Первое, что поражает взор и ум в этом восхитительном образчике искусства Нового Света, это совершенство его типографического исполнения, благодаря которому он не уступает замечательнейшим из созданий Эльзевиров и Дидо [172], а может быть, и превосходит их. Паровой типографский пресс, который уже в ходу у истоков Миссисипи [173], сообщает книгам изящество и аккуратность, к которым мы, жители старой Европы, не привыкли. Напечатано «Путешествие» на бумаге плотной, хрустящей и способной, в отличие от бумаги нашего производства, долгое время находиться в сыром воздухе, не превращаясь в кашу, что сулит некоторые преимущества потребителям книг, число коих столь значительно умножилось у нас благодаря успехам просвещения [174]. Что же до замысловатых и нарядных шрифтов, нельзя не признать, что гравер с берегов Миссисипи оставил далеко позади искусных парижских мастеров, соревнующихся в умении превращать алфавит в собрание чахлых, тучных или кривоногих буковок-уродцев, на которые невозможно смотреть без смеха.
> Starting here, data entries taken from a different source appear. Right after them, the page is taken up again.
-- ==== Sys2Proof/Machine/Lift.lean ====
section
/-!
DEFINITION. Sys2Proof/Machine/Lift.lean: lift-calls and masked regions (R200 to R214).
-/

namespace Sys2Proof.Machine

/-! ### LIFT and LRET (R206, R207) -/

/-- Would an axis of size `n` overflow the lift stack or the size of an axis (R204, R206)? -/
def Ctx.liftOver (c : Ctx) (n : Nat) : Bool := decide (3 ≤ c.sq.lifts.length) || n == 0 || decide (64 < n)

/-- The same of LIFT.R, whose register holds the size. -/
def Ctx.liftRegOver (c : Ctx) (a : BitVec 5) : Bool :=
  decide (3 ≤ c.sq.lifts.length) || ((c.regC a.toNat).valid && c.liftOver (c.regC a.toNat).val.toNat)

/-- Push an axis of size `n` and call the target; lift fault 1, then control fault 3. -/
def liftCall (n : Nat) (t : W32) (clocks : Nat) : M Unit := do
  let q := (← get).cur.sq
  M.need (decide (q.lifts.length < 3) && n != 0 && decide (n ≤ 64)) clsLift 1
  needTarget t
  let e : LiftEnt := { n := n, ret := q.after, ldp := q.loops.length }
  modCur fun c => { c with sq := { c.sq with lifts := c.sq.lifts ++ [e], npc := t } }
  delay clocks

/-- LIFT: the field holds n - 1 (R206). -/
def execLift (n : BitVec 6) (i : BitVec 12) (s : State) : Host.Outcome State Fault Refusal :=
  finish s (do
    liftC (do barRegion ((← get).liftOver (n.toNat + 1)))
    liftCall (n.toNat + 1) (← dispTarget i) 3)

/-- LIFT.R (R206). -/
def execLiftR (a b : BitVec 5) (s : State) : Host.Outcome State Fault Refusal :=
  finish s (do
    liftC (do barRegion ((← get).liftRegOver a))
    let n ← rdCM a
    let t ← rdCM b
    liftCall n.toNat t 4)

/-- Does a tag hold the axis `t`? -/
def hasAxis (tag t : BitVec 3) : Bool := tag &&& t != 0

/-- Does a queue entry hold, or will it hold, a value tagged with the axis (R207)? -/
def Queues.holdAxis (q : Queues) (t : BitVec 3) : Bool :=
  q.qs.any (fun e => hasAxis e.tag t && !e.kept) || q.qv.any (fun e => hasAxis e.tag t && !e.kept)
    || q.qw.any (fun e => hasAxis e.tag t && !e.kept) || q.qx.any (fun e => hasAxis e.tag t && !e.kept)

/-- Log every register of a file that the filter removes, then remove them. -/
def dropTagged {w : Nat} (m : AMap (TReg w)) (t : BitVec 3) (sv : Nat → TReg w → Saved) : CM (AMap (TReg w)) := do
  m.forM fun e => do if hasAxis e.2.tag t then logSave (sv e.1 e.2)
  return m.filter fun e => !hasAxis e.2.tag t

/-- LRET (R207). -/
def lretBody : CM Unit := do
  let c ← get
  match c.sq.lifts.getLast? with
  | none => CM.trap clsLift 4
  | some top =>
    let t := innerTag c.sq.lifts
    CM.need (c.sq.loops.length == top.ldp) clsLift 4
    CM.need (!c.queues.holdAxis t) clsLift 4
    let v ← dropTagged c.files.v t Saved.v
    let w ← dropTagged c.files.w t Saved.w
    let m ← dropTagged c.files.m t Saved.m
    let tl ← dropTagged c.files.t t Saved.t
    modify fun c => { c with
      files := { c.files with v := v, w := w, m := m, t := tl },
      sq := { c.sq with lifts := c.sq.lifts.dropLast, npc := top.ret },
      nextIssue := max c.nextIssue (c.fl.now + 4) }

/-- The tags of the registers that an LRET clears, by register key. -/
def Ctx.dropping (c : Ctx) : AMap (BitVec 3) :=
  let tags {w : Nat} (base : Nat) (m : AMap (TReg w)) : AMap (BitVec 3) :=
    (m.filter fun e => hasAxis e.2.tag (innerTag c.sq.lifts)).map fun e => (base + e.1, e.2.tag)
  tags 500 c.files.v ++ tags 600 c.files.w ++ tags 700 c.files.m ++ tags 800 c.files.t

/-- LRET; what its bundle's other slots have written tells how long they run (R202, R207). -/
def execLret (s : State) : Host.Outcome State Fault Refusal :=
  finish s (do
    let d := (← get).cur.dropping
    liftC (do noRegion; lretBody)
    modify fun s => { s with issue := { s.issue with dropped := d } })

/-! ### Masked regions (R212) -/

/-- Go to a displacement's target, 3 clocks later (R120). -/
def jump {w : Nat} (i : BitVec w) : M Unit := do
  goTo (← dispTarget i)
  delay 3

/-- BIF.P: branches where the predicate is false (R212). -/
def execBifP (p : BitVec 4) (i : BitVec 14) (s : State) : Host.Outcome State Fault Refusal :=
  finish s (do
    liftC noRegion
    if ← liftC (rdP p) then pure () else jump i)

/-- The examples of the innermost axis whose copy of a mask has bit 0 set. -/
def activeSet (ls : List LiftEnt) (r : TReg 128) : BitVec 64 :=
  let n := axisSize ls (ls.length - 1)
  BitVec.ofNat 64 (packNat 1 ((List.range n).map fun e => if (r.at' ls r.tag e).getLsbD 0 then 1 else 0))

/-- Every example of the innermost axis. -/
def allExamples (ls : List LiftEnt) : BitVec 64 := BitVec.ofNat 64 (2 ^ axisSize ls (ls.length - 1) - 1)

def setRegion (r : Option Region) : M Unit := modCur fun c => { c with sq := { c.sq with region := r } }

/-- BIF.M: opens a masked region; a mask whose tag is not exactly the innermost axis, or an open region,
is lift fault 2 (R212). -/
def execBifM (m : BitVec 3) (i : BitVec 14) (s : State) : Host.Outcome State Fault Refusal :=
  finish s (do
    liftC noRegion
    let r ← liftC (rdM m)
    let ls := (← get).cur.sq.lifts
    M.need (!ls.isEmpty && r.tag == innerTag ls) clsLift 2
    let a := activeSet ls r
    if a = 0 then do
      setRegion (some ⟨true, allExamples ls⟩)
      jump i
    else setRegion (some ⟨false, a⟩))

/-- BELSE: a plain branch outside a region; the else part inside one; out of place it is lift fault 2
(R212). -/
def execBelse (i : BitVec 14) (s : State) : Host.Outcome State Fault Refusal :=
  finish s (do
    let q := (← get).cur.sq
    match q.region with
    | none => jump i
    | some r =>
      M.need (!r.elsePart) clsLift 2
      let c := allExamples q.lifts &&& ~~~r.active
      if c = 0 then jump i else setRegion (some ⟨true, c⟩))

/-- BJOIN: closes an open region (R212). -/
def execBjoin (s : State) : Host.Outcome State Fault Refusal := finish s (setRegion none)

end Sys2Proof.Machine
end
Строка в таком роде, помещенная на фронтисписе книги Кау’т’чука, имеет то неоспоримое преимущество, что вообще не поддается прочтению: этот опыт, подобного которому никто еще до сих пор не предпринимал, доказывает наличие у издателя бездны ума и вкуса. Я уже много лет сталкиваюсь с подобными благотворными трудностями при изучении иероглифов, а главное, при разборе собственноручных писем высокоученого г-на Мишеля Берра [175], однако торжественно объявляю, что эта строка осталась бы непрочитанной и я не смог бы привести ее в своей статье, не прояви издатель деликатной предупредительности и не передай он ее человеческими литерами на авантитульном листе. Если бы загадочная строка была напечатана несколькими годами раньше, а издатель не был столь любезен, смерть моего прославленного коллеги Шампольона, и без того преждевременная, наступила бы еще раньше [176]. Вот что мы называем интеллектуальным и нравственным прогрессом в книгопечатании; именно так и следовало бы издавать большую часть книг.